You want the stride between scanlines (in terms of bytes) to be a DWORD multiple. What you are doing right now is based entirely on the number of pixels (at least the if (w & 3)
branch suggests this) and not the number of bytes-per-pixel. I would expect to see a test for (w * 3) % 4
if you have a 24-bpp pixel.

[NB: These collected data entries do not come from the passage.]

/-- R165 and R166: at the end of the source the command fails with LENGTH_MISMATCH unless exactly the declared length has been
produced, and then it succeeds with that length as its result (R186), changing nothing else. That the cursors, table and latches
stay in IDLE, where R40 leaves them unspecified, is the model's (log 16). -/
def Obligations.DecompressEndsWithLengthCheck : Prop :=
  ∀ s : State, s.host = [] → s.phase = .decompressing → s.srcLen ≤ s.dec.s →
    (s.dec.d ≠ s.dec.n → ∃ t, step s = .next t ∧ s.FailsTo t 0x1926) ∧
    (s.dec.d = s.dec.n → ∃ t, step s = .next t ∧ t.resultLen = BitVec.ofNat 64 s.dec.n ∧
      t.status = { s.status with busy := false, done := true } ∧ t.phase = .idle ∧
      { t with resultLen := s.resultLen, status := s.status, phase := s.phase } = s)

/-- R167: while a DECOMPRESS runs, no engine step writes a byte outside `dst[0..n)`. -/
def Obligations.DecompressWritesOnlyDeclaredLength : Prop :=
  ∀ s t : State, s.Inv → s.host = [] → s.phase = .decompressing → step s = .next t →
    t.mem.SameOutside s.mem (s.dstAddr 0) s.dec.n

/-! ### Starting DECOMPRESS -/

/-- R151 and R152, in R185's order: a source shorter than the header gives HEADER_TRUNCATED; a declared length above the
capacity gives DECLARED_LEN_TOO_BIG; both before any write. That the checks are part of the start's step is the model's choice
(log 5), and what the frame says of the table in IDLE is the model's (log 16). -/
def Obligations.DecompressChecksHeader : Prop :=
  ∀ s : State, s.MayStart →
    (s.regs.srcLen.toNat < 8 → ∃ t, exec .decompress s = .next t ∧ s.RejectedTo t 0x1026) ∧
    (∀ hd : List Byte, 8 ≤ s.regs.srcLen.toNat → hd.length = 8 → s.mem.Holds s.regs.srcAddr.toNat hd →
      s.regs.dstCap.toNat < le hd → ∃ t, exec .decompress s = .next t ∧ s.RejectedTo t 0x1126)

/-- DECOMPRESS runs (R150, R181): with a readable header whose length fits the capacity, the windows are latched, STATUS shows
BUSY, RESULT_LEN is 0, and the element loop stands at its first element; memory and every other field are as before. -/
def Obligations.DecompressStartsElementLoop : Prop :=
  ∀ (s : State) (hd : List Byte), s.MayStart → 8 ≤ s.regs.srcLen.toNat → hd.length = 8 →
    s.mem.Holds s.regs.srcAddr.toNat hd → le hd ≤ s.regs.dstCap.toNat →
    ∃ t, exec .decompress s = .next t ∧ t.status.word = 1 ∧ t.resultLen = 0 ∧ t.phase = .decompressing ∧ t.latch = s.regs ∧
      t.dec = { s := 8, d := 0, n := le hd } ∧ t.unobserved = s.regs :: s.unobserved ∧
      { t with
        status := s.status, phase := s.phase, resultLen := s.resultLen, latch := s.latch, comp := s.comp, dec := s.dec,
        unobserved := s.unobserved } = s

/-! ### Starting COMPRESS -/

/-- R121: SRC_TOO_LONG, then DST_TOO_SMALL, both before any write to the destination. That the checks are part of the start's
step is the model's choice (log 5), and what the frame says of the table in IDLE is the model's (log 16). -/
def Obligations.CompressChecksLengthsInOrder : Prop :=
  ∀ s : State, s.MayStart →
    (s.cfg.maxSrcLen < s.regs.srcLen.toNat → ∃ t, exec .compress s = .next t ∧ s.RejectedTo t 0x0216) ∧
    (s.regs.srcLen.toNat ≤ s.cfg.maxSrcLen →
      s.regs.dstCap.toNat < 32 + s.regs.srcLen.toNat + s.regs.srcLen.toNat / 6 →
      ∃ t, exec .compress s = .next t ∧ s.RejectedTo t 0x0316)

/-- R123: a source of at most four bytes is compressed to the header (R122), and one literal element of all of it if it is not
empty (R101), and the command succeeds (R186); the hash table is not used. The result lengths are an inference the spec marks.
That the whole command is one step is the model's choice (R33, log 5), and that the table stays in IDLE is the model's (log 16). -/
def Obligations.CompressShortInputIsOneLiteral : Prop :=
  ∀ (s : State) (x : List Byte), s.MayStart → s.SourceIs x → x.length ≤ 4 → x.length ≤ s.cfg.maxSrcLen →
    32 + x.length + x.length / 6 ≤ s.regs.dstCap.toNat →
    ∃ t block, exec .compress s = .next t ∧
      block = BitVec.ofNat 8 x.length :: List.replicate 7 0#8 ++
        (if x = [] then [] else BitVec.ofNat 8 (4 * (x.length - 1)) :: x) ∧
      t.mem.Holds s.regs.dstAddr.toNat block ∧ t.mem.SameOutside s.mem s.regs.dstAddr.toNat block.length ∧
      t.status.word = 2 ∧ t.resultLen = BitVec.ofNat 64 block.length ∧ t.phase = .idle ∧ t.latch = s.regs ∧
      { t with
        status := s.status, phase := s.phase, resultLen := s.resultLen, latch := s.latch, comp := s.comp, dec := s.dec,
        unobserved := s.unobserved, mem := s.mem } = s

/-- COMPRESS of a longer source runs (R122, R124, R125, R181): the header of eight bytes stands in the destination and nothing
else of memory changes, the table is sized and the entries it uses are empty while the others keep their values, the cursors of
the scan are 0, and STATUS shows BUSY. The scan itself is the engine's steps (log 5); the guard on the windows (log 7), and t and s0
being 0 here (log 2), are the model's choice. -/
def Obligations.CompressStartsScan : Prop :=
  ∀ s : State, s.MayStart → 4 < s.regs.srcLen.toNat → s.regs.srcLen.toNat ≤ s.cfg.maxSrcLen →
    32 + s.regs.srcLen.toNat + s.regs.srcLen.toNat / 6 ≤ s.regs.dstCap.toNat →
    ∃ t hd, exec .compress s = .next t ∧ hd.length = 8 ∧ le hd = s.regs.srcLen.toNat ∧
      t.mem.Holds s.regs.dstAddr.toNat hd ∧ t.mem.SameOutside s.mem s.regs.dstAddr.toNat 8 ∧
      (t.tableSize, t.shift) = tableParams s.regs.srcLen.toNat ∧
      (∀ h, t.table.get h = if h < t.tableSize then 0 else s.table.get h) ∧
      t.comp = { s := 0, lit := 0, t := 0, s0 := 0, d := 8 } ∧
      t.status.word = 1 ∧ t.resultLen = 0 ∧ t.phase = .compressing ∧ t.latch = s.regs ∧ t.unobserved = s.regs :: s.unobserved ∧
      { t with
        status := s.status, phase := s.phase, resultLen := s.resultLen, latch := s.latch, comp := s.comp, dec := s.dec,
        unobserved := s.unobserved, mem := s.mem, table := s.table, tableSize := s.tableSize, shift := s.shift } = s

/-- R124: TABLE_SIZE is the smallest power of two not below the length, clamped to 256 and 16384, and SHIFT is 32 less its
logarithm. The shift is the spec's decision D5 (log 11). -/
def Obligations.TableSizeIsSmallestPower : Prop :=
  ∀ len : Nat, ∃ k, 8 ≤ k ∧ k ≤ 14 ∧ tableParams len = (2 ^ k, 32 - k) ∧ (len ≤ 2 ^ k ∨ k = 14) ∧ (k = 8 ∨ 2 ^ (k - 1) < len)

/-! ### The match-finder and the tag encoder -/

/-- R127: the hash index is the 32-bit wrapping product shifted right, it always indexes the table of the shift, and every entry
of that table is the index of some word (R124: the shift "always indexes the table and uses all of it"). The wrap and the shift
are the spec's general knowledge (log 11). -/
def Obligations.HashIndexesWholeTable : Prop :=
  ∀ k : Nat, 8 ≤ k → k ≤ 14 →
    (∀ w : BitVec 32, hashIndex (32 - k) w = w.toNat * 0x1e35a7bd % 2 ^ 32 / 2 ^ (32 - k) ∧ hashIndex (32 - k) w < 2 ^ k) ∧
    ∀ h < 2 ^ k, ∃ w : BitVec 32, hashIndex (32 - k) w = h

/-- R129: over a source of bytes `x`, the match test of a slot's value and a scan position holds exactly when the slot is not
empty, the distance is below 32768 and the four bytes are equal. -/
def Obligations.MatchTestIsFourEqualBytes : Prop :=
  ∀ (x : List Byte) (v p : Nat), v ≤ p → p + 3 < x.length →
    ∃ b, matchTest (fun i => x[i]?) v p = some b ∧
      (b = true ↔ v ≠ 0 ∧ p - (v - 1) < 32768 ∧ ∀ j < 4, x[v - 1 + j]? = x[p + j]?)
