/-- A turn of the scan reads the source alone. -/
theorem scanTurn_agrees {s : State} {m : Memory} (hm : s.latch.SameWindows s.mem m) (hsc : s.Scanning)
    (hs : s.comp.s + 3 < s.srcLen) : OutcomeAgrees s.latch (scanTurn s) (scanTurn (s.withMem m)) := by
  have hsrc := State.src_agree hm
  have hlit := hsc.lit_le
  rcases scanTurn_cases s with h1 | ⟨h, hh, hmatch⟩
  · rw [h1]; exact .fault _ _ _
  have hv : s.table.get h ≤ s.comp.s := hsc.scanned h (hsc.hash_lt hh)
  have hh' : hashAt (s.withMem m).src s.shift s.comp.s = some h := by rw [← hashAt_agree hsrc (by omega), hh]
  have htest := matchTest_agree hsrc hv (show s.comp.s + 4 ≤ s.srcLen by omega)
  rcases hmatch with ⟨hno, h1⟩ | ⟨hyes, run, e, hr, he, -⟩
  · rw [h1, scanTurn_miss (s := s.withMem m) hh' (htest.symm.trans hno)]
    exact .next (t := scanMiss (s.entered h)) hm
  · have hr' : sourceRun (s.withMem m).src s.comp.lit (s.comp.s - s.comp.lit) = some run := by
      rw [← sourceRun_agree hsrc (by omega), hr]
    have he' : extendMatch (s.withMem m).src (s.srcLen - (s.comp.s + 4)) (s.comp.s + 4) (s.table.get h - 1 + 4) = some e := by
      rw [← extendMatch_agree hsrc (by omega) (by omega), he]
    obtain ⟨h4, hend, -, -⟩ := extendMatch_eq_some he
    have hfits := hsc.hit_fits (s.comp.s - (s.table.get h - 1)) (sourceRun_eq_some.mp hr).1 h4 (by omega)
    rw [scanTurn_match hh hyes hr he hfits, scanTurn_match (s := s.withMem m) hh' (htest.symm.trans hyes) hr' he' hfits]
    split_ifs
    · exact .next (t := (s.entered h).afterHit run (s.table.get h - 1) e) (hm.writeBytes _ _)
    · exact raise_agrees (s := s.entered h) hm _

/-- The final flush reads the source alone. -/
theorem finalFlush_agrees {s : State} {m : Memory} (hm : s.latch.SameWindows s.mem m) (hsc : s.Scanning) :
    OutcomeAgrees s.latch (finalFlush s) (finalFlush (s.withMem m)) := by
  rcases finalFlush_cases s with ⟨-, h⟩ | ⟨run, hr, -⟩
  · rw [h]; exact .fault _ _ _
  · have hle := hsc.lit_le.trans hsc.s_le
    have hr' : sourceRun (s.withMem m).src s.comp.lit (s.srcLen - s.comp.lit) = some run := by
      rw [← sourceRun_agree (State.src_agree hm) (by omega), hr]
    have hfits := hsc.flush_fits (sourceRun_eq_some.mp hr).1
    rw [finalFlush_run hr hfits, finalFlush_run (s := s.withMem m) hr' hfits]
    split_ifs
    · exact complete_agrees (s := s.emitted (runBytes run)) (hm.writeBytes _ _) _
    · exact raise_agrees hm _

/-- The engine's own step reads its windows alone. -/
theorem engineMove_agrees {s : State} {m : Memory} (hm : s.latch.SameWindows s.mem m) (hi : s.Inv) :
    OutcomeAgrees s.latch (engineMove s).outcome (engineMove (s.withMem m)).outcome := by
  cases hp : s.phase with
  | idle =>
    rw [engineMove_idle hp, engineMove_idle (s := s.withMem m) hp]
    exact .next hm
  | compressing =>
    rw [engineMove_compressing hp, engineMove_compressing (s := s.withMem m) hp]
    have hsc := hi.scanning hp
    exact .ite (fun hs => scanTurn_agrees hm hsc hs) (fun _ => finalFlush_agrees hm hsc)
  | decompressing =>
    rw [engineMove_decompressing hp, engineMove_decompressing (s := s.withMem m) hp]
    exact decompressMove_agrees hm (hi.decoding hp)

/-- Settles O51: with no host action the step is the engine's own. -/
theorem engineReadsOnlyItsWindows : Obligations.EngineReadsOnlyItsWindows := by
  intro s t m hi _ hh hm h
  rw [step_of_nil hh] at h
  rw [step_of_nil (s := { s with mem := m }) hh]
  exact engineMove_agrees hm hi t h

end Sys2Proof.Machine

/-! PROOFS. The statements of spec 30_encoding.md: the two encodings and their decoder (R72 to R79, R83, R84, R164), and the
canonical literal of a run (R75, R101, R103). -/

namespace Sys2Proof

/-! ### A field of whole bytes (R10) -/

theorem ofNat_le_leBytes (k : Nat) (x : BitVec (8 * k)) : BitVec.ofNat (8 * k) (le (leBytes k x.toNat)) = x := by
  have hx : x.toNat < 256 ^ k := by simpa [Nat.pow_mul] using x.isLt
  rw [le_leBytes, Nat.mod_eq_of_lt hx, BitVec.ofNat_toNat, BitVec.setWidth_eq]

theorem leBytes_ofNat_le {k : Nat} {bs : List Byte} (h : bs.length = k) :
    leBytes k (BitVec.ofNat (8 * k) (le bs)).toNat = bs := by
  have hlt : le bs < 2 ^ (8 * k) := by simpa [h, Nat.pow_mul] using le_lt bs
  rw [BitVec.toNat_ofNat, Nat.mod_eq_of_lt hlt, ← h, leBytes_le]

theorem le_singleton (b : Byte) : le [b] = b.toNat := by simp [le]

theorem ofNat_le_singleton (b : Byte) : BitVec.ofNat 8 (le [b]) = b := by
  rw [le_singleton, BitVec.ofNat_toNat, BitVec.setWidth_eq]

/-! ### Tags (R72, R73, R83) -/

@[simp] theorem tagHigh_append (v : BitVec 6) (t : BitVec 2) : tagHigh (v ++ t) = v := by
  revert v t; decide

theorem append_toNat_mod (v : BitVec 6) (t : BitVec 2) : (v ++ t).toNat % 4 = t.toNat := by
  revert v t; decide

/-- A tag is its high bits above its type. -/
theorem tagHigh_append_of_mod {tag : Byte} {t : BitVec 2} (h : tag.toNat % 4 = t.toNat) : tagHigh tag ++ t = tag := by
  revert tag t; decide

If this value is > 0, then you need to add that many bytes (per-scanline) to satisfy alignment.
Try replacing your branch:
if (w & 3) {
...
}
With something more along the lines of this (24-bpp image):
int scanline_padding = (w * 3) % 4; // This will be a value from 0-3
// DWORD alignment not satisfied, for each scanline add [scanline_padding] bytes
if (scanline_padding > 0) {
for(unsigned i = 0; i < h; i++) {
fwrite(&rgbdata[0] + (i * 3 * w),sizeof(char)*3,w,bmp); // Nothing special here
fwrite("\0\0\0", scanline_padding, 1, bmp); // Now for the magic
}
}
// DWORD alignment was satisfied, so we can write the entire thing all at once
else {
fwrite(&rgbdata[0], w*3, h, bmp);
}
This is untested, but should work, or should at least give you some general direction...